A farmer who covered a safety ramp with wood chippings has been fined after a cyclist was left with horrific injuries when he couldn’t spot it.
Martin Kearney, who runs Lundie Farm in Angus, laid an irrigation pipe and covered it with a bright blue ramp.
But when motorists complained that the gradient was too steep, the farmer covered it in wood chippings and stones, effectively camouflaging it.
Cyclist Scott Crowe failed to see the ramp as he approached and was thrown off his bike, suffering a punctured lung and shattered collarbone.
Kearney, 32, was fined £950 at Forfar Sheriff Court.
Depute fiscal Isma Mukhtar told the court: "He required surgery and intensive rehabilitation as a result.
"He was thrown from his bicycle and landed heavily on his left shoulder.
"He got to his feet eventually and called his wife who summoned an ambulance.”
According to the BBC: “Ms Mukhtar said that police contacted Angus Council's roads supervisor, who told them he had not been informed about the work being carried out.
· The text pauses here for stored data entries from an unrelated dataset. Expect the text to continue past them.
-- ==== Sys2Proof/Machine/MwRead.lean ====
section
/-! DEFINITION. What MW0 holds and what a read of it returns: registers, the values that registers show of the machine's other
state, mailbox views, MSI-X table and pending bits (R18, R62 to R68, R409, R485, and the blocks' register tables). -/

namespace Sys2Proof.Machine

/-! ## What an offset names -/

/-- What an MW0 offset names: a mailbox view offset, a word of the MSI-X table or of the pending-bit array, a register of a
block, or nothing (R65, R409, R500). -/
inductive Mw0Place where
  | window (ep off : Nat)
  | msix (k : Nat)
  | pba (k : Nat)
  | reg (b : BlkId)
  | nothing
  deriving DecidableEq, Repr

/-- The place of an offset as host port `p` sees it: a port's mailbox view is its own (R409). -/
def mw0Place (p off : Nat) : Mw0Place :=
  if 0x21000 + 0x1000 * p ≤ off ∧ off < 0x22000 + 0x1000 * p then .window (17 + p) (off - (0x21000 + 0x1000 * p))
  else if 0x18000 ≤ off ∧ off < 0x18400 then .msix ((off - 0x18000) / 4)
  else if 0x18400 ≤ off ∧ off < 0x18408 then .pba ((off - 0x18400) / 4)
  else match blkAt off with
    | some b => if (fieldsAt off).isSome then .reg b else .nothing
    | none => .nothing

/-- The block whose reset or stopped clock leaves an access without a response (R62). -/
def mw0Blk (off : Nat) : Option BlkId := blkAt off

/-- Whether the access gets a response (R62, R65, R1035): outside every block HIF itself answers. -/
def State.mw0Served (s : State) (off : Nat) : Bool :=
  match mw0Blk off with
  | some b => s.serves b
  | none => !s.onlyGen

/-- The offset is the lower word of a 64-bit register, by block and instance offset. -/
def wideAt (b : BlkId) (o : Nat) : Bool :=
  o == 0xF40 ||
    match b with
    | .gen => o == 0x28
    | .hif => o == 0x10 || o == 0x18 || (decide (0x4000 ≤ o ∧ o < 0x8000) && (o % 0x20 == 0 || o % 0x20 == 8))
    | .swc => decide (0x600 ≤ o ∧ o < 0x800) && o % 0x20 == 8
    | .time => [0x18, 0x20, 0x38, 0x40].contains o ||
        (decide (0x200 ≤ o ∧ o < 0x400) && (o % 0x20 == 8 || o % 0x20 == 0x18))
    | .mac _ => decide (0x100 ≤ o ∧ o < 0x140) && o % 8 == 0
    | .mdb n => n != 8 && (o == 0x20 || (decide (0x400 ≤ o ∧ o < 0x600) && o % 8 == 0))
    | .wake => decide (0x100 ≤ o ∧ o < 0x300) && o % 0x40 == 0x18
    | .psq => o == 0x18
    | _ => false

/-- The lower word of a 64-bit register (R14). -/
def isWide (off : Nat) : Bool :=
  match blkAt off with
  | some b => (fieldsAt off).isSome && wideAt b (off - b.base)
  | none => false

/-- The upper word of a 64-bit register. -/
def isUpper (off : Nat) : Bool := decide (4 ≤ off) && isWide (off - 4)

/-- The element of an array of `n` registers at `base` with a stride. -/
def elemAt (off base stride n : Nat) : Option Nat :=
  if base ≤ off ∧ (off - base) % stride = 0 ∧ (off - base) / stride < n then some ((off - base) / stride) else none

/-! ## What registers show -/

/-- FSTAT with HOLD (R984). -/
def State.fstatView (s : State) (b : BlkId) : Word :=
  (Fld.mk 29 29).put (s.reg (FSTAT b)) (b2n (s.faults.holds.any fun h => h.blk == b))

/-- GEN registers (R123, R124). -/
def State.genView (s : State) (off : Nat) : Word :=
  if off = 4 then BitVec.ofNat 32 (b2n !s.m10)
  else if off = GEN_MODE_STAT then
    GEN_MODE_STAT_SHORT.put (GEN_MODE_STAT_MODE.put (s.reg off) s.mode.code) (b2n s.fewUnits)
  else s.reg off

/-- HIF_LINK_A or HIF_LINK_B (R503). -/
def HostPort.linkView (h : HostPort) : Nat :=
  b2n h.up * 2 ^ 31 + b2n h.bme * 2 ^ 30 + b2n h.lostBit * 2 ^ 29 + h.downCount * 2 ^ 16 + h.width * 2 ^ 8 + h.speed

/-- HIF_RINGr_STAT (R511). -/
def Ring.statView (x : Ring) : Nat := x.cidx * 2 ^ 16 + x.err * 2 ^ 8 + x.port * 2 ^ 6 + x.state.code

/-- HIF registers (R501, R503, R511, R512). -/
def State.hifView (s : State) (off : Nat) : Word :=
  if off = 0x10000 then
    BitVec.ofNat 32 (b2n s.bonded * 2 ^ 31 + (s.rings.filter fun e => e.2.state == .orphaned).length * 2 ^ 20 +
      s.ringsUnder 1 * 2 ^ 10 + s.ringsUnder 0)
  else if off = HIF_LINK 0 then BitVec.ofNat 32 s.portA.linkView
  else if off = HIF_LINK 1 then BitVec.ofNat 32 s.portB.linkView
  else match elemAt off 0x14018 0x20 512 with
    | some r => BitVec.ofNat 32 (s.ring r).statView
    | none =>
      match elemAt off 0x1401C 0x20 512 with
      | some r => BitVec.ofNat 32 (s.ring r).drops
      | none => s.reg off

/-- WADI registers (R301, R347, R351, R352). -/
def State.wadiView (s : State) (off : Nat) : Word :=
  if off = 0x30004 then BitVec.ofNat 32 s.wadiStat
  else if off = 0x30014 then BitVec.ofNat 32 s.oasis
  else if off = WADI_SHORT then BitVec.ofNat 32 s.wadiShort
  else if off = WADI_MIG_DIRTY then
    (Fld.mk 11 0).put (s.reg off) (match s.pers.mig with | some m => m.lines.length | none => 0)
  else s.reg off

/-- MEM_BANK_INFO of the selected bank (R395, R396); values beyond the kind read as failed. -/
def State.bankInfo (s : State) : Nat :=
  let buffer := s.flag MEM_BANK_SEL MEM_BANK_SEL_KIND
  let p := s.rd MEM_BANK_SEL MEM_BANK_SEL_BANK
  if physBanks buffer ≤ p then 2 * 2 ^ 30
  else
    let k := s.bank buffer p
    k.role * 2 ^ 30 + (if k.role = 0 then s.logicalOf buffer p * 2 ^ 24 else 0) + k.ue * 2 ^ 16 + k.ce

/-- MEM registers (R396, R406). -/
def State.memView (s : State) (off : Nat) : Word :=
  if off = 0x4000C then BitVec.ofNat 32 s.bankInfo
  else match elemAt off 0x40400 4 64 with
    | some n => BitVec.ofNat 32 (s.physOf false n * 2 ^ 24 + s.owner n)
    | none => s.reg off

/-- PE_STAT (R193). -/
def Engine.statView (e : Engine) : Nat :=
  stopAt 255 e.deferred * 2 ^ 24 + b2n e.stopPend * 2 ^ 20 + b2n (e.fau.rx.isSome || e.fau.tx.isSome) * 2 ^ 19 +
    b2n e.wbuf.isEmpty * 2 ^ 18 + (match e.slot with | some l => 2 ^ 16 + l.val * 2 ^ 8 | none => 0) + e.haltCause * 2 ^ 3 + e.state.code

/-- PE registers (R193, R199). -/
def State.peView (s : State) (n off : Nat) : Word :=
  if h : n < 18 then
    let e := s.pe ⟨n, h⟩
    if off = PE_CTRL n - 4 then BitVec.ofNat 32 e.statView
    else if off = PE_WDOG n + 4 then BitVec.ofNat 32 (pcAddr e.lastPc)
    else s.reg off
  else s.reg off

/-- MAC registers: at the higher port of a pair MAC_RED_SEQ reads 0 (R565). -/
def State.macView (s : State) (n off : Nat) : Word :=
  if off = MAC_RED_SEQ n ∧ (match s.pairOf n with | some p => decide (p < n) | none => false) = true then 0 else s.reg off

/-- SWC registers (R620, R627, R634, R636, R637). -/
def State.swcView (s : State) (off : Nat) : Word :=
  if off = 0x280000 then BitVec.ofNat 32 (s.poolFree * 2 ^ 16 + s.poolSize)
  else if off = SWC_FCT_STAT then (Fld.mk 31 16).put (s.reg off) s.fctValid
  else match (List.range 16).find? fun n => off == SWC_PORT_OCC n with
    | some n => (Fld.mk 15 0).put (s.reg off) (s.portOcc n)
    | none =>
      match (List.range 16).find? fun l => off == SWC_SLOT_BUF l with
      | some l => (Fld.mk 31 16).put (s.reg off) (s.slotOcc l)
      | none =>
        match (List.range 512).find? fun r => off == SWC_RING_QUOTA r with
        | some r => if s.ringType r ≤ 1 then (Fld.mk 31 16).put (s.reg off) (s.ringOcc r) else s.reg off
        | none => s.reg off

/-- TIME registers (R683, R687, R693). NS and SEC stay as the port's last read of TIME_NOW_FRAC latched them. -/
def State.timeView (s : State) (p off : Nat) : Word :=
  let h := s.port p
  if off = TIME_NOW_FRAC then BitVec.ofNat 32 s.tb.frac
  else if off = TIME_NOW_FRAC + 4 then BitVec.ofNat 32 (if h.nowHeld then h.nowNs else s.tb.ns.toNat)
  else if off = TIME_NOW_FRAC + 8 then BitVec.ofNat 32 ((if h.nowHeld then h.nowSec else s.tb.sec.toNat) % 2 ^ 32)
  else if off = TIME_NOW_FRAC + 12 then BitVec.ofNat 32 ((if h.nowHeld then h.nowSec else s.tb.sec.toNat) / 2 ^ 32)
  else if off = 0x300040 then BitVec.ofNat 32 (s.now % 2 ^ 32)
  else if off = 0x300044 then BitVec.ofNat 32 (s.now / 2 ^ 32)
  else match (List.range 16).find? fun n => off == TIO_STAT n with
    | some n => (Fld.mk 18 16).put (s.reg off) (s.tioAt n).caps.length
    | none => s.reg off

/-- WAKE_BUSn_AWAKE: ms in PENDING (R832). -/
def State.awakeMs (s : State) (n : Nat) : Nat :=
  if s.sleepState n = 1 then ((s.now + 2 ^ 64 - (s.bus n).pendAt) % 2 ^ 64 / 1000000) % 2 ^ 32 else 0

def State.wakeView (s : State) (off : Nat) : Word :=
  match elemAt off 0x3A0120 0x40 8 with
  | some n => BitVec.ofNat 32 (s.awakeMs n)
  | none => s.reg off

/-- PSQ registers (R868, R873, R874). -/
def State.psqView (s : State) (off : Nat) : Word :=
  if off = 0x3C000C then
    BitVec.ofNat 32 (sumOf ((List.range 32).map fun n => b2n (s.seqSt n).running * 2 ^ n))
  else if off = 0x3C0028 then BitVec.ofNat 32 (s.psq.pins.toNat % 2 ^ 32)
  else if off = 0x3C002C then BitVec.ofNat 32 (s.psq.pins.toNat / 2 ^ 32)
  else if 0x3C2000 ≤ off then
    SMap.get (fun _ => 0) (s.seqSt ((off - 0x3C2000) / 0x200)).imem ((off - 0x3C2000) % 0x200 / 4)
  else match (List.range 32).find? fun n => off + 4 == PSQ_SEQ_CTRL n with
    | some n => BitVec.ofNat 32 (s.seqStat n)
    | none => s.reg off

/-- WORST: the highest effective class among unacknowledged occurrences; 7 for none (R989). -/
def State.worstClass (s : State) : Nat :=
  let m := s.faults.srcs.foldl (fun m e => match e.2 with | some x => max m (x.eff + 1) | none => m) 0
  if m = 0 then 7 else m - 1

/-- HLTH_UNIT, RAW and REF show the selected unit (R990); a selection that names no unit reads as failed. -/
def State.unitView (s : State) (what : Nat) : Nat :=
  let k := s.rd HLTH_SEL HLTH_SEL_KIND
  let u := s.rd HLTH_SEL HLTH_SEL_UNIT
  if kindUnits.getD k 0 ≤ u then (if what = 0 then 2 ^ 31 else 0)
  else
    let w := s.wear k u
    if what = 0 then
      b2n w.failed * 2 ^ 31 + b2n w.worn * 2 ^ 30 + b2n w.retire * 2 ^ 29 + b2n w.valid * 2 ^ 28 + w.index
    else if what = 1 then w.raw % 2 ^ 32
    else (w.ref.getD 0) % 2 ^ 32

/-- HLTH registers (R989 to R991). -/
def State.hlthView (s : State) (off : Nat) : Word :=
  if off = HLTH_STAT then
    (Fld.mk 29 27).put ((Fld.mk 30 30).put (s.reg off) (b2n s.faults.fltLow)) s.worstClass
  else if off = HLTH_UNIT then BitVec.ofNat 32 (s.unitView 0)
  else if off = HLTH_UNIT + 4 then BitVec.ofNat 32 (s.unitView 1)
  else if off = HLTH_UNIT + 8 then BitVec.ofNat 32 (s.unitView 2)
  else if off = 0x440028 then
    BitVec.ofNat 32 (s.faultLog.length * 2 ^ 16 + (s.nvm.faultNext + s.faults.buffered.length) % 128)
  else s.reg off

/-- The word that a register shows to host port `p`. -/
def State.view (s : State) (p : Nat) (b : BlkId) (off : Nat) : Word :=
  if off = FSTAT b then s.fstatView b
  else if isFaultReg off then s.reg off
  else match b with
    | .gen => s.genView off
    | .hif => s.hifView off
    | .wadi => s.wadiView off
    | .mem => s.memView off
    | .pe n => s.peView n off
    | .mac n => s.macView n off
    | .swc => s.swcView off
    | .time => s.timeView p off
    | .wake => s.wakeView off
    | .psq => s.psqView off
    | .hlth => s.hlthView off
    | _ => s.reg off

/-! ## Reads -/

/-- The RC fields of a register clear (R18); HIF_RINGr_CNT is the ring's own count. -/
def State.clearRc (s : State) (b : BlkId) (off : Nat) : State :=
  match (if b = .hif then elemAt off 0x1401C 0x20 512 else none) with
  | some r => s.setRing r { s.ring r with drops := 0 }
  | none =>
    let m := accMask (· == .rc) ((fieldsAt off).getD [])
    if m = 0 then s else s.setReg off (s.reg off &&& ~~~ m)

/-- The upper word latched for a port by its last lower-word read of a register (R67). -/
def HostPort.latched (h : HostPort) (off : Nat) : Option Word := SMap.get (fun _ => none) h.latch off

def State.setLatch (s : State) (p off : Nat) (w : Option Word) : State :=
  s.setPort p { s.port p with latch := SMap.set (fun _ => none) (s.port p).latch off w }

/-- The lower word of TIOn_CAP latches the head capture; the read of its upper word removes it (R673). -/
def tioCapOf (off : Nat) : Option Nat := (List.range 16).find? fun n => off == TIO_CAP n

/-- A read of TIOn_CAP's lower word: the capture stays at the head until its upper word is read. -/
def State.tioCapLow (s : State) (p n : Nat) : Word × State :=
  match (s.tioAt n).caps with
  | [] => (0, (s.wr (TIO_STAT n) TIO_STAT_CAP_Q 0).setLatch p (TIO_CAP n) (some 0))
  | (ns, q, r) :: _ =>
    (BitVec.ofNat 32 (ns % 2 ^ 32),
      (((s.wr (TIO_STAT n) TIO_STAT_CAP_Q q).wr (TIO_STAT n) TIO_STAT_CAP_EDGE (b2n r)).setLatch p (TIO_CAP n)
        (some (BitVec.ofNat 32 (ns / 2 ^ 32)))))

/-- A read of TIOn_CAP's upper word. -/
def State.tioCapHigh (s : State) (p n : Nat) : Word × State :=
  match (s.port p).latched (TIO_CAP n) with
  | some w => (w, (s.setTio n { s.tioAt n with caps := (s.tioAt n).caps.drop 1 }).setLatch p (TIO_CAP n) none)
  | none => (match (s.tioAt n).caps with | (ns, _, _) :: _ => BitVec.ofNat 32 (ns / 2 ^ 32) | [] => 0, s)

/-- A 32-bit read of a register that its block answers: the value and the state after its effects (R18, R67). -/
def State.readReg (s : State) (p : Nat) (b : BlkId) (off : Nat) : Word × State :=
  match (if b = .time then tioCapOf off else none), (if b = .time ∧ 4 ≤ off then tioCapOf (off - 4) else none) with
  | some n, _ => s.tioCapLow p n
  | none, some n => s.tioCapHigh p n
  | none, none =>
    if isUpper off then
      match (s.port p).latched (off - 4) with
      | some w => (w, s.setLatch p (off - 4) none)
      | none => (s.view p b off, s)
    else if isWide off then (s.view p b off, s.setLatch p off (some (s.view p b (off + 4))))
    else (s.view p b off, s.clearRc b off)

/-- The pending-bit array (R485). -/
def HostPort.pbaWord (h : HostPort) (k : Nat) : Word :=
  BitVec.ofNat 32 (sumOf ((List.range 32).map fun v => b2n (h.pba.contains (32 * k + v)) * 2 ^ v))

/-- The answer of a read. -/
def readAns (x : Word × State) : Res := done { x.2 with rdata := x.1.toNat }

/-- A 32-bit read of MW0 by a host port. -/
def mw0Read (s : State) (p : Fin 2) (off : Nat) : Res :=
  if !s.mw0Served off then done { s.mw0Timeout p off false with rdata := 0xFFFFFFFF }
  else match mw0Place p off with
    | .nothing => done { s.mw0Unmapped p off false with rdata := 0 }
    | .window ep o => readAns (s.winRead ep o)
    | .msix k => readAns (SMap.get msixDefault (s.port p).msix k, s)
    | .pba k => readAns ((s.port p).pbaWord k, s)
    | .reg b =>
      match b with
      | .pe n => if off = PE_DBG_DATA n then execPeDbgDataAccess p (Fin.ofNat 18 n) none s else readAns (s.readReg p b off)
      | .time => if off = TIME_NOW_FRAC then execTimeNowFracRead p s else readAns (s.readReg p b off)
      | .psq =>
        match elemAt off (PSQ_SEQ_RXF 0) (PSQ_SEQ_RXF 1 - PSQ_SEQ_RXF 0) 32 with
        | some n => done (s.hostFifo n fun t => t.rxfRead n)
        | none => readAns (s.readReg p b off)
      | _ => readAns (s.readReg p b off)

end Sys2Proof.Machine
end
“The supervisor told police that if he had come across the obstruction he would have had the road closed immediately so it could be removed.”
Defence solicitor David Cairns said: "He had instructed a contractor to lay this pipe on two previous occasions but had had complaints about the gradient of the ramp put over it causing damage to cars those times.
"On this occasion he took it upon himself to place hard road planings over the ramp.
"He did that to decrease the gradient on the ramp and received no further complaints from motorists, but it appears to have disguised the ramp from the cyclist.
"There was certainly no malicious intent."
Sheriff Pino di Emidio told Kearney: "This is an offence that perhaps doesn't often come before the court.
"This incident caused significant injury to the cyclist."